I don't write haikus, I don't opine in personal essays, and I definitely don't write any kind of fiction. But I do write, and I write often. I write to make it through every single day. I write to communicate with students, with family, with bosses, and with potential employers. I write for all kinds of audiences and all kinds of purposes. I know I'm not the only one out there doing this kind of writing. I know this partly because my writing is usually prompted by someone else's writing (an email, etc.), and partly because I know that the writing skills and strategies I try so hard to pass on to my freshman and advanced writing students eventually get put to use in jobs, in civic lives, and in personal relationships.

In other words, we are all writers.
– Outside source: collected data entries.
/-! ### `State.closeCycle` -/

@[simp] theorem State.closeCycle_held (s : State) : (s.closeCycle).held = s.held := by unfold State.closeCycle; simp only []; split <;> simp
@[simp] theorem State.closeCycle_clock (s : State) : (s.closeCycle).clock = s.clock := by unfold State.closeCycle; simp only []; split <;> simp
@[simp] theorem State.closeCycle_gm (s : State) : (s.closeCycle).gm = s.gm := by unfold State.closeCycle; simp only []; split <;> simp
@[simp] theorem State.closeCycle_rtc (s : State) : (s.closeCycle).rtc = s.rtc := by unfold State.closeCycle; simp only []; split <;> simp
@[simp] theorem State.closeCycle_rr (s : State) : (s.closeCycle).rr = s.rr := by unfold State.closeCycle; simp only []; split <;> simp
@[simp] theorem State.closeCycle_cu (s : State) : (s.closeCycle).cu = s.cu := by unfold State.closeCycle; simp only []; split <;> simp
@[simp] theorem State.closeCycle_me (s : State) : (s.closeCycle).me = s.me := by unfold State.closeCycle; simp only []; split <;> simp
@[simp] theorem State.closeCycle_pu (s : State) : (s.closeCycle).pu = s.pu := by unfold State.closeCycle; simp only []; split <;> simp
@[simp] theorem State.closeCycle_pending (s : State) : (s.closeCycle).pending = s.pending := by unfold State.closeCycle; simp only []; split <;> simp

/-! ### `State.handSetpointFrame` -/

@[simp] theorem State.handSetpointFrame_held (s : State) : (s.handSetpointFrame).held = s.held := by unfold State.handSetpointFrame; simp only []; split <;> (try split) <;> simp
@[simp] theorem State.handSetpointFrame_clock (s : State) : (s.handSetpointFrame).clock = s.clock := by unfold State.handSetpointFrame; simp only []; split <;> (try split) <;> simp
@[simp] theorem State.handSetpointFrame_gm (s : State) : (s.handSetpointFrame).gm = s.gm := by unfold State.handSetpointFrame; simp only []; split <;> (try split) <;> simp
@[simp] theorem State.handSetpointFrame_rtc (s : State) : (s.handSetpointFrame).rtc = s.rtc := by unfold State.handSetpointFrame; simp only []; split <;> (try split) <;> simp
@[simp] theorem State.handSetpointFrame_rr (s : State) : (s.handSetpointFrame).rr = s.rr := by unfold State.handSetpointFrame; simp only []; split <;> (try split) <;> simp
@[simp] theorem State.handSetpointFrame_cu (s : State) : (s.handSetpointFrame).cu = s.cu := by unfold State.handSetpointFrame; simp only []; split <;> (try split) <;> simp
@[simp] theorem State.handSetpointFrame_me (s : State) : (s.handSetpointFrame).me = s.me := by unfold State.handSetpointFrame; simp only []; split <;> (try split) <;> simp
@[simp] theorem State.handSetpointFrame_pending (s : State) : (s.handSetpointFrame).pending = s.pending := by unfold State.handSetpointFrame; simp only []; split <;> (try split) <;> simp

/-! ### `State.lookAt` -/

@[simp] theorem State.lookAt_held (s : State) (o : StatusOwner) : (s.lookAt o).held = s.held := by unfold State.lookAt; simp only []; split <;> simp
@[simp] theorem State.lookAt_clock (s : State) (o : StatusOwner) : (s.lookAt o).clock = s.clock := by unfold State.lookAt; simp only []; split <;> simp
@[simp] theorem State.lookAt_gm (s : State) (o : StatusOwner) : (s.lookAt o).gm = s.gm := by unfold State.lookAt; simp only []; split <;> simp
@[simp] theorem State.lookAt_rtc (s : State) (o : StatusOwner) : (s.lookAt o).rtc = s.rtc := by unfold State.lookAt; simp only []; split <;> simp
@[simp] theorem State.lookAt_rr (s : State) (o : StatusOwner) : (s.lookAt o).rr = s.rr := by unfold State.lookAt; simp only []; split <;> simp
@[simp] theorem State.lookAt_cu (s : State) (o : StatusOwner) : (s.lookAt o).cu = s.cu := by unfold State.lookAt; simp only []; split <;> simp
@[simp] theorem State.lookAt_me (s : State) (o : StatusOwner) : (s.lookAt o).me = s.me := by unfold State.lookAt; simp only []; split <;> simp
@[simp] theorem State.lookAt_pending (s : State) (o : StatusOwner) : (s.lookAt o).pending = s.pending := by unfold State.lookAt; simp only []; split <;> simp

/-! ### `State.handStatusFrame` -/

@[simp] theorem State.handStatusFrame_held (s : State) : (s.handStatusFrame).held = s.held := by unfold State.handStatusFrame; simp only []; split <;> simp
@[simp] theorem State.handStatusFrame_clock (s : State) : (s.handStatusFrame).clock = s.clock := by unfold State.handStatusFrame; simp only []; split <;> simp
@[simp] theorem State.handStatusFrame_gm (s : State) : (s.handStatusFrame).gm = s.gm := by unfold State.handStatusFrame; simp only []; split <;> simp
@[simp] theorem State.handStatusFrame_rtc (s : State) : (s.handStatusFrame).rtc = s.rtc := by unfold State.handStatusFrame; simp only []; split <;> simp
@[simp] theorem State.handStatusFrame_rr (s : State) : (s.handStatusFrame).rr = s.rr := by unfold State.handStatusFrame; simp only []; split <;> simp
@[simp] theorem State.handStatusFrame_cu (s : State) : (s.handStatusFrame).cu = s.cu := by unfold State.handStatusFrame; simp only []; split <;> simp
@[simp] theorem State.handStatusFrame_me (s : State) : (s.handStatusFrame).me = s.me := by unfold State.handStatusFrame; simp only []; split <;> simp
@[simp] theorem State.handStatusFrame_pending (s : State) : (s.handStatusFrame).pending = s.pending := by unfold State.handStatusFrame; simp only []; split <;> simp

/-! ### `State.decideReport` -/

@[simp] theorem State.decideReport_held (s : State) (r : Report) : (s.decideReport r).held = s.held := rfl
@[simp] theorem State.decideReport_clock (s : State) (r : Report) : (s.decideReport r).clock = s.clock := rfl
@[simp] theorem State.decideReport_gm (s : State) (r : Report) : (s.decideReport r).gm = s.gm := rfl
@[simp] theorem State.decideReport_rtc (s : State) (r : Report) : (s.decideReport r).rtc = s.rtc := rfl
@[simp] theorem State.decideReport_di (s : State) (r : Report) : (s.decideReport r).di = s.di := rfl
@[simp] theorem State.decideReport_cm (s : State) (r : Report) : (s.decideReport r).cm = s.cm := rfl
@[simp] theorem State.decideReport_se (s : State) (r : Report) : (s.decideReport r).se = s.se := rfl
@[simp] theorem State.decideReport_fmu (s : State) (r : Report) : (s.decideReport r).fmu = s.fmu := rfl
@[simp] theorem State.decideReport_cu (s : State) (r : Report) : (s.decideReport r).cu = s.cu := rfl
@[simp] theorem State.decideReport_me (s : State) (r : Report) : (s.decideReport r).me = s.me := rfl
@[simp] theorem State.decideReport_pu (s : State) (r : Report) : (s.decideReport r).pu = s.pu := rfl
@[simp] theorem State.decideReport_pending (s : State) (r : Report) : (s.decideReport r).pending = s.pending := rfl

/-! ### `State.handEvents` -/

@[simp] theorem State.handEvents_held (s : State) : (s.handEvents).held = s.held := by unfold State.handEvents; split <;> rfl
@[simp] theorem State.handEvents_clock (s : State) : (s.handEvents).clock = s.clock := by unfold State.handEvents; split <;> rfl
@[simp] theorem State.handEvents_gm (s : State) : (s.handEvents).gm = s.gm := by unfold State.handEvents; split <;> rfl
@[simp] theorem State.handEvents_rtc (s : State) : (s.handEvents).rtc = s.rtc := by unfold State.handEvents; split <;> rfl
@[simp] theorem State.handEvents_di (s : State) : (s.handEvents).di = s.di := by unfold State.handEvents; split <;> rfl
@[simp] theorem State.handEvents_se (s : State) : (s.handEvents).se = s.se := by unfold State.handEvents; split <;> rfl
@[simp] theorem State.handEvents_fmu (s : State) : (s.handEvents).fmu = s.fmu := by unfold State.handEvents; split <;> rfl
@[simp] theorem State.handEvents_cu (s : State) : (s.handEvents).cu = s.cu := by unfold State.handEvents; split <;> rfl
@[simp] theorem State.handEvents_me (s : State) : (s.handEvents).me = s.me := by unfold State.handEvents; split <;> rfl
@[simp] theorem State.handEvents_pu (s : State) : (s.handEvents).pu = s.pu := by unfold State.handEvents; split <;> rfl
@[simp] theorem State.handEvents_pending (s : State) : (s.handEvents).pending = s.pending := by unfold State.handEvents; split <;> rfl

/-! ### `State.decideLoss` -/

@[simp] theorem State.decideLoss_held (s : State) : (s.decideLoss).held = s.held := by unfold State.decideLoss; split <;> rfl
@[simp] theorem State.decideLoss_clock (s : State) : (s.decideLoss).clock = s.clock := by unfold State.decideLoss; split <;> rfl
@[simp] theorem State.decideLoss_gm (s : State) : (s.decideLoss).gm = s.gm := by unfold State.decideLoss; split <;> rfl
@[simp] theorem State.decideLoss_rtc (s : State) : (s.decideLoss).rtc = s.rtc := by unfold State.decideLoss; split <;> rfl
@[simp] theorem State.decideLoss_di (s : State) : (s.decideLoss).di = s.di := by unfold State.decideLoss; split <;> rfl
@[simp] theorem State.decideLoss_cm (s : State) : (s.decideLoss).cm = s.cm := by unfold State.decideLoss; split <;> rfl
@[simp] theorem State.decideLoss_se (s : State) : (s.decideLoss).se = s.se := by unfold State.decideLoss; split <;> rfl
@[simp] theorem State.decideLoss_fmu (s : State) : (s.decideLoss).fmu = s.fmu := by unfold State.decideLoss; split <;> rfl
@[simp] theorem State.decideLoss_cu (s : State) : (s.decideLoss).cu = s.cu := by unfold State.decideLoss; split <;> rfl
@[simp] theorem State.decideLoss_me (s : State) : (s.decideLoss).me = s.me := by unfold State.decideLoss; split <;> rfl
@[simp] theorem State.decideLoss_pu (s : State) : (s.decideLoss).pu = s.pu := by unfold State.decideLoss; split <;> rfl
@[simp] theorem State.decideLoss_pending (s : State) : (s.decideLoss).pending = s.pending := by unfold State.decideLoss; split <;> rfl

/-! ### `State.acceptDispatch` -/

@[simp] theorem State.acceptDispatch_held (s : State) (f : Dispatch) : (s.acceptDispatch f).held = s.held := rfl
@[simp] theorem State.acceptDispatch_clock (s : State) (f : Dispatch) : (s.acceptDispatch f).clock = s.clock := rfl
@[simp] theorem State.acceptDispatch_gm (s : State) (f : Dispatch) : (s.acceptDispatch f).gm = s.gm := rfl
@[simp] theorem State.acceptDispatch_rtc (s : State) (f : Dispatch) : (s.acceptDispatch f).rtc = s.rtc := rfl
@[simp] theorem State.acceptDispatch_cm (s : State) (f : Dispatch) : (s.acceptDispatch f).cm = s.cm := rfl
@[simp] theorem State.acceptDispatch_se (s : State) (f : Dispatch) : (s.acceptDispatch f).se = s.se := rfl
@[simp] theorem State.acceptDispatch_rr (s : State) (f : Dispatch) : (s.acceptDispatch f).rr = s.rr := rfl
@[simp] theorem State.acceptDispatch_fmu (s : State) (f : Dispatch) : (s.acceptDispatch f).fmu = s.fmu := rfl
@[simp] theorem State.acceptDispatch_cu (s : State) (f : Dispatch) : (s.acceptDispatch f).cu = s.cu := rfl
@[simp] theorem State.acceptDispatch_me (s : State) (f : Dispatch) : (s.acceptDispatch f).me = s.me := rfl
@[simp] theorem State.acceptDispatch_pu (s : State) (f : Dispatch) : (s.acceptDispatch f).pu = s.pu := rfl
@[simp] theorem State.acceptDispatch_pending (s : State) (f : Dispatch) : (s.acceptDispatch f).pending = s.pending := rfl

/-! ### `State.acceptRestart` -/

@[simp] theorem State.acceptRestart_held (s : State) (q : Request) : (s.acceptRestart q).held = s.held := rfl
@[simp] theorem State.acceptRestart_clock (s : State) (q : Request) : (s.acceptRestart q).clock = s.clock := rfl
@[simp] theorem State.acceptRestart_gm (s : State) (q : Request) : (s.acceptRestart q).gm = s.gm := rfl
@[simp] theorem State.acceptRestart_rtc (s : State) (q : Request) : (s.acceptRestart q).rtc = s.rtc := rfl
@[simp] theorem State.acceptRestart_di (s : State) (q : Request) : (s.acceptRestart q).di = s.di := rfl
@[simp] theorem State.acceptRestart_cm (s : State) (q : Request) : (s.acceptRestart q).cm = s.cm := rfl
@[simp] theorem State.acceptRestart_se (s : State) (q : Request) : (s.acceptRestart q).se = s.se := rfl
@[simp] theorem State.acceptRestart_rr (s : State) (q : Request) : (s.acceptRestart q).rr = s.rr := rfl
@[simp] theorem State.acceptRestart_fmu (s : State) (q : Request) : (s.acceptRestart q).fmu = s.fmu := rfl
@[simp] theorem State.acceptRestart_cu (s : State) (q : Request) : (s.acceptRestart q).cu = s.cu := rfl
@[simp] theorem State.acceptRestart_pending (s : State) (q : Request) : (s.acceptRestart q).pending = s.pending := rfl

/-! ### `State.handRaising` -/

@[simp] theorem State.handRaising_held (s : State) (r : Raising) : (s.handRaising r).held = s.held := rfl
@[simp] theorem State.handRaising_clock (s : State) (r : Raising) : (s.handRaising r).clock = s.clock := rfl
@[simp] theorem State.handRaising_gm (s : State) (r : Raising) : (s.handRaising r).gm = s.gm := rfl
@[simp] theorem State.handRaising_rtc (s : State) (r : Raising) : (s.handRaising r).rtc = s.rtc := rfl
@[simp] theorem State.handRaising_di (s : State) (r : Raising) : (s.handRaising r).di = s.di := rfl
@[simp] theorem State.handRaising_cm (s : State) (r : Raising) : (s.handRaising r).cm = s.cm := rfl
@[simp] theorem State.handRaising_se (s : State) (r : Raising) : (s.handRaising r).se = s.se := rfl
@[simp] theorem State.handRaising_rr (s : State) (r : Raising) : (s.handRaising r).rr = s.rr := rfl
@[simp] theorem State.handRaising_cu (s : State) (r : Raising) : (s.handRaising r).cu = s.cu := rfl
@[simp] theorem State.handRaising_me (s : State) (r : Raising) : (s.handRaising r).me = s.me := rfl
@[simp] theorem State.handRaising_pu (s : State) (r : Raising) : (s.handRaising r).pu = s.pu := rfl
@[simp] theorem State.handRaising_pending (s : State) (r : Raising) : (s.handRaising r).pending = s.pending := rfl

/-! ### `State.takeRaising` -/

@[simp] theorem State.takeRaising_held (s : State) (c : FaultCode) : (s.takeRaising c).held = s.held := by unfold State.takeRaising; split <;> simp
@[simp] theorem State.takeRaising_clock (s : State) (c : FaultCode) : (s.takeRaising c).clock = s.clock := by unfold State.takeRaising; split <;> simp
@[simp] theorem State.takeRaising_gm (s : State) (c : FaultCode) : (s.takeRaising c).gm = s.gm := by unfold State.takeRaising; split <;> simp
@[simp] theorem State.takeRaising_rtc (s : State) (c : FaultCode) : (s.takeRaising c).rtc = s.rtc := by unfold State.takeRaising; split <;> simp
@[simp] theorem State.takeRaising_se (s : State) (c : FaultCode) : (s.takeRaising c).se = s.se := by unfold State.takeRaising; split <;> simp
@[simp] theorem State.takeRaising_rr (s : State) (c : FaultCode) : (s.takeRaising c).rr = s.rr := by unfold State.takeRaising; split <;> simp
@[simp] theorem State.takeRaising_me (s : State) (c : FaultCode) : (s.takeRaising c).me = s.me := by unfold State.takeRaising; split <;> simp
@[simp] theorem State.takeRaising_pu (s : State) (c : FaultCode) : (s.takeRaising c).pu = s.pu := by unfold State.takeRaising; split <;> simp
@[simp] theorem State.takeRaising_pending (s : State) (c : FaultCode) : (s.takeRaising c).pending = s.pending := by unfold State.takeRaising; split <;> simp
We can't reserve the lofty label of writer for those who craft poems or crank out newspaper stories. We all must be writers to get along in our world. And that's exactly what this blog will be about: how we use writing to get along in our world every day.

Now for the details. Here's a preview of what I'll write about:
  • I'll mostly post about different kinds of writing everyday writers do, sorted by purpose
  • I'll also post about writing tips/tricks
  • I'll probably post the occasional reflective piece, delving into deeper issues of writing in our society
Some things I won't do? Well, we'll figure that out as we go along. But I canNOT commit to refraining from
  • Overuse of alliteration
  • Multiple "not only, but also" constructions in a single post
  • The occasional rant on ineffective communication (a la FAIL blog)
Since that nicely sums up my purpose for the blog and what you might find here, and since, in accordance with the genre of manifestos (man I love creating linked words!), this manifesto has been sufficiently long and humorless, I think it's wise to end things here. Come back for more glimpses into this writer's writing life.